The policy rationale for these objects is to centralise gold trade, optimise forex inflows, accelerate gold
reserve accumulation, and generate national benefits from the entire value chain of the country’s gold
resources for economic revitalisation and sustainable growth.
Ghana’s GOLDBOD sources gold from mainly licensed artisanal and small-scale miners, using a regulated
network of authorised buyers and aggregators. It pays in cedis based on the Bank of Ghana’s reference
rates and either exports the gold or allocates it to the Bank of Ghana for reserve accumulation.
3.0 HAVE WE REALISED OUR OBJECTS?
The year 2025 marked the inception of GOLDBOD, and in just one year, Ghana’s Artisanal and Small-Scale
Mining (ASM) gold export value has increased from 63.6 metric tons (mt) in 2024 to 101mt as of 23rd
December 2025. Reference is made to actual export volumes in metric tonnes to ensure that the current
higher gold prices do not distort our analysis. It should be noted that this is not just a result of a significant
surge in production but rather an optimisation of the accounting of Ghana’s gold production by drastically
reducing smuggling. This achievement is due to GOLDBOD’s work, and we must acknowledge their
contribution. GOLDBOD and its practices have successfully optimised our ‘official’ gold trade.
According to the IMF, the BoG has had to recognise a trading loss of USD214mn (GHS2.4bn). This is
undoubtedly an accounting loss. We are also told that it has been due to GOLDBOD disincentivising
smuggling by buying at world market prices, thereby being unable to cover its operational costs. From a
pure trading perspective, this does not make sense. The pricing strategy to offer world-market prices to
miners for buying their gold output is to incentivise them to sell to GOLDBOD rather than to the foreign
gold buyers who had become entrenched in the market and were offering prices 1-2% below international
prices. This is thus an aggressive entry into the market to break the entrenched foreign dominance in
Ghana’s gold trading market, without which the GOLDBOD would have struggled immensely to penetrate. Indeed, it is through this pricing strategy that smuggling has been significantly reduced, and
Ghana is fully reaping the benefits of gold exports.

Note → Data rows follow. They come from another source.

-- ==== Sys2Proof/Laws/Decode.lean ====
section
/-! SUPPORT. What the decoder answers, by the entry of the first byte. -/

namespace Sys2Proof

theorem decode_of_noEntry {b : Byte} (h : DecodeTable.entry b = none) (bs : List Byte) :
    decode (b :: bs) = .error (.undefinedOpcode b) := by simp [decode, h]

theorem decode_of_op0 {b : Byte} {i : Instr} (h : DecodeTable.entry b = some (.op0 i)) (bs : List Byte) :
    decode (b :: bs) = .ok (i, bs) := by simp [decode, h]

theorem decode_of_op1 {b : Byte} {f : Byte → Instr} (h : DecodeTable.entry b = some (.op1 f)) (b1 : Byte)
    (rest : List Byte) : decode (b :: b1 :: rest) = .ok (f b1, rest) := by simp [decode, h]

theorem decode_of_op1_short {b : Byte} {f : Byte → Instr} (h : DecodeTable.entry b = some (.op1 f)) :
    decode [b] = .error (.missingOperand b) := by simp [decode, h]

theorem decode_of_op2 {b : Byte} {f : Operand → Instr} (h : DecodeTable.entry b = some (.op2 f)) (b1 b2 : Byte)
    (rest : List Byte) : decode (b :: b1 :: b2 :: rest) = .ok (f (joinBytes b2 b1), rest) := by simp [decode, h]

theorem decode_of_op2_short {b : Byte} {f : Operand → Instr} (h : DecodeTable.entry b = some (.op2 f)) {bs : List Byte}
    (hs : bs.length < 2) : decode (b :: bs) = .error (.missingOperand b) := by
  match bs, hs with
  | [], _ => simp [decode, h]
  | [_], _ => simp [decode, h]

end Sys2Proof
end

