-- ==== Sys2Proof/Laws/Sequence.lean ====
section
/-! SUPPORT. The states an instruction passes through from a boundary, byte by byte, and the states of the register
invariant. -/

namespace Sys2Proof.Machine

@[simp] theorem decRem_val (r : Fin 3) : (decRem r).val = r.val - 1 := by revert r; decide

/-- The whole state after an opcode byte at a boundary. -/
theorem decodeByte_opcode {s : State} {o : Byte} {m : Mnemonic} {md : Mode} (hb : s.AtBoundary) (hr : rom o = some (m, md)) :
    decodeByte o s = { s with dv := true, opc := o, ov := false, opnd := 0, rem := md.count, cnt := s.cnt + 1 } := by
  rw [decodeByte_of_rom hb hr]; simp [State.install, State.countByte]

/-- The whole state after the first operand byte of an instruction that has one or two. -/
theorem decodeByte_firstOperand {s : State} {o : Byte} {m : Mnemonic} {md : Mode} (hb : s.AtBoundary)
    (hr : rom o = some (m, md)) (hc : md.count ≠ 0) (b1 : Byte) :
    decodeByte b1 (decodeByte o s) =
      { s with dv := true, opc := o, ov := true, opnd := zext16 b1, rem := decRem md.count, cnt := s.cnt + 2 } := by
  rw [decodeByte_opcode hb hr, decodeByte_of_inside (by simp [State.AtBoundary, hc])]
  have hp : ∀ t : State, t.opc = o → t.rem = md.count → t.foldPosition = 0 := by
    rintro t rfl h
    rw [foldPosition_of_le] <;> simp [expectedCount_of_rom hr, h]
  simp [State.fold]
  rw [hp] <;> simp [State.countByte, BitVec.add_assoc]

/-- The whole state after the second operand byte. -/
theorem decodeByte_secondOperand {s : State} {o : Byte} {m : Mnemonic} {md : Mode} (hb : s.AtBoundary)
    (hr : rom o = some (m, md)) (hc : md.count = 2) (b1 b2 : Byte) :
    decodeByte b2 (decodeByte b1 (decodeByte o s)) =
      { s with dv := true, opc := o, ov := true, opnd := joinBytes b2 b1, rem := 0, cnt := s.cnt + 3 } := by
  rw [decodeByte_firstOperand hb hr (by simp [hc]), decodeByte_of_inside (by simp [State.AtBoundary, hc, decRem])]
  have hp : ∀ t : State, t.opc = o → t.rem = 1 → t.foldPosition = 1 := by
    rintro t rfl h
    rw [foldPosition_of_le] <;> simp [expectedCount_of_rom hr, h, hc]
  simp [State.fold, hc, decRem]
  rw [hp] <;> simp [State.countByte, BitVec.add_assoc]
  simpa using fold_second b2 b1

/-- The three kinds of state of the invariant inside an instruction: before the only operand byte, before the first of
two, before the second of two. -/
theorem State.Inv.inside {s : State} (hi : s.Inv) (hn : ¬ s.AtBoundary) :
    ∃ m md, rom s.opc = some (m, md) ∧ s.dv = true ∧
      ((md.count = 1 ∧ s.rem = 1 ∧ s.ov = false ∧ s.opnd = 0) ∨ (md.count = 2 ∧ s.rem = 2 ∧ s.ov = false ∧ s.opnd = 0) ∨
       (md.count = 2 ∧ s.rem = 1 ∧ s.ov = true ∧ hiByte s.opnd = 0)) := by
  have hdv : s.dv = true := by
    cases h : s.dv with
    | false => exact absurd (.inl h) hn
    | true => rfl
  have hrem : s.rem ≠ 0 := fun h => hn (.inr h)
  obtain ⟨h1, h2⟩ := hi.resolves hdv
  obtain ⟨⟨m, md⟩, hm⟩ := Option.isSome_iff_exists.1 h1
  have he := expectedCount_of_rom hm
  refine ⟨m, md, hm, hdv, ?_⟩
  have hp := hi.present
  have hc := hi.cleared
  have hf := hi.firstOfTwo
  rw [he] at h2 hp hf
  generalize md.count = c at *
  generalize s.rem = r at *
  have key : ∀ c r : Fin 3, r ≤ c → r ≠ 0 → (c = 1 ∧ r = 1) ∨ (c = 2 ∧ r = 2) ∨ (c = 2 ∧ r = 1) := by decide
  obtain ⟨rfl, rfl⟩ | ⟨rfl, rfl⟩ | ⟨rfl, rfl⟩ := key c r h2 hrem
  · have h : s.ov = false := by simpa using hp
    exact .inl ⟨rfl, rfl, h, hc h⟩
  · have h : s.ov = false := by simpa using hp
    exact .inr (.inl ⟨rfl, rfl, h, hc h⟩)
  · have h : s.ov = true := by simpa [hdv] using hp
    exact .inr (.inr ⟨rfl, rfl, h, hf h rfl rfl⟩)

/-- The host's run of `k + 1` steps when the first of them answers a next state. -/
theorem run_of_step (M : Host.Core) {k : Nat} {s t : M.State} (h : M.step s = .next t) : M.run (k + 1) s = M.run k t := by
  simp [Host.Core.run, h]

end Sys2Proof.Machine
end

Thus, from a policy perspective, the USD214mn (GHS2.4 bn) trading loss must be viewed differently, not
through a financial or accounting lens. For instance, the forex inflows from the reduced smuggling can
be transformative and more beneficial to the broader economy, so incurring ‘the loss’ makes sense and
becomes an economic policy cost required to yield greater economic policy benefits.
From what I gather in my research and interviews with market players, the ‘trading losses’ also arise from
the differentials demanded by gold producers for the difference between open market exchange rates
and the Bank of Ghana interbank rates used to price the ASM gold. To this, if the Bank of Ghana’s interbank
FX rate is set at Ghs11.0 to US$1.00 and the open market rate stands at Ghs12.0 to US$1.00, producers will
demand Ghs12.0, not Ghs11.0. GOLDBOD will increase its buying price to miners, often midway through
the differential, through a ‘so-called bonus’ to ensure producers do not lose out on their market reality.
For example, if the world price is $100, the BoG rate is Ghs11.0 to US$1.00, and the open market rate is
Ghs12.0 to US$1.00, producers will receive Ghs1,100. If the same producer sells his gold to a smuggler at
$100, he will receive GHs1,200 at the open market rate of Ghs12.0 to US$1.00. To disincentivise producers
from smuggling, the GOLDBOD adjusts its prices upwards by offering a bonus of about Ghs50 (often
about 50% of the FX differential), so producers receive Ghs1,150 and minimise the risk of selling to
smugglers. This ‘Ghs50’ is a major reason for the reported ‘trading losses’. This is effectively, a foreign
exchange loss.
4.0 DOMESTIC GOLD PURCHASE PROGRAMME (DGPP): LOSS OR NO LOSS?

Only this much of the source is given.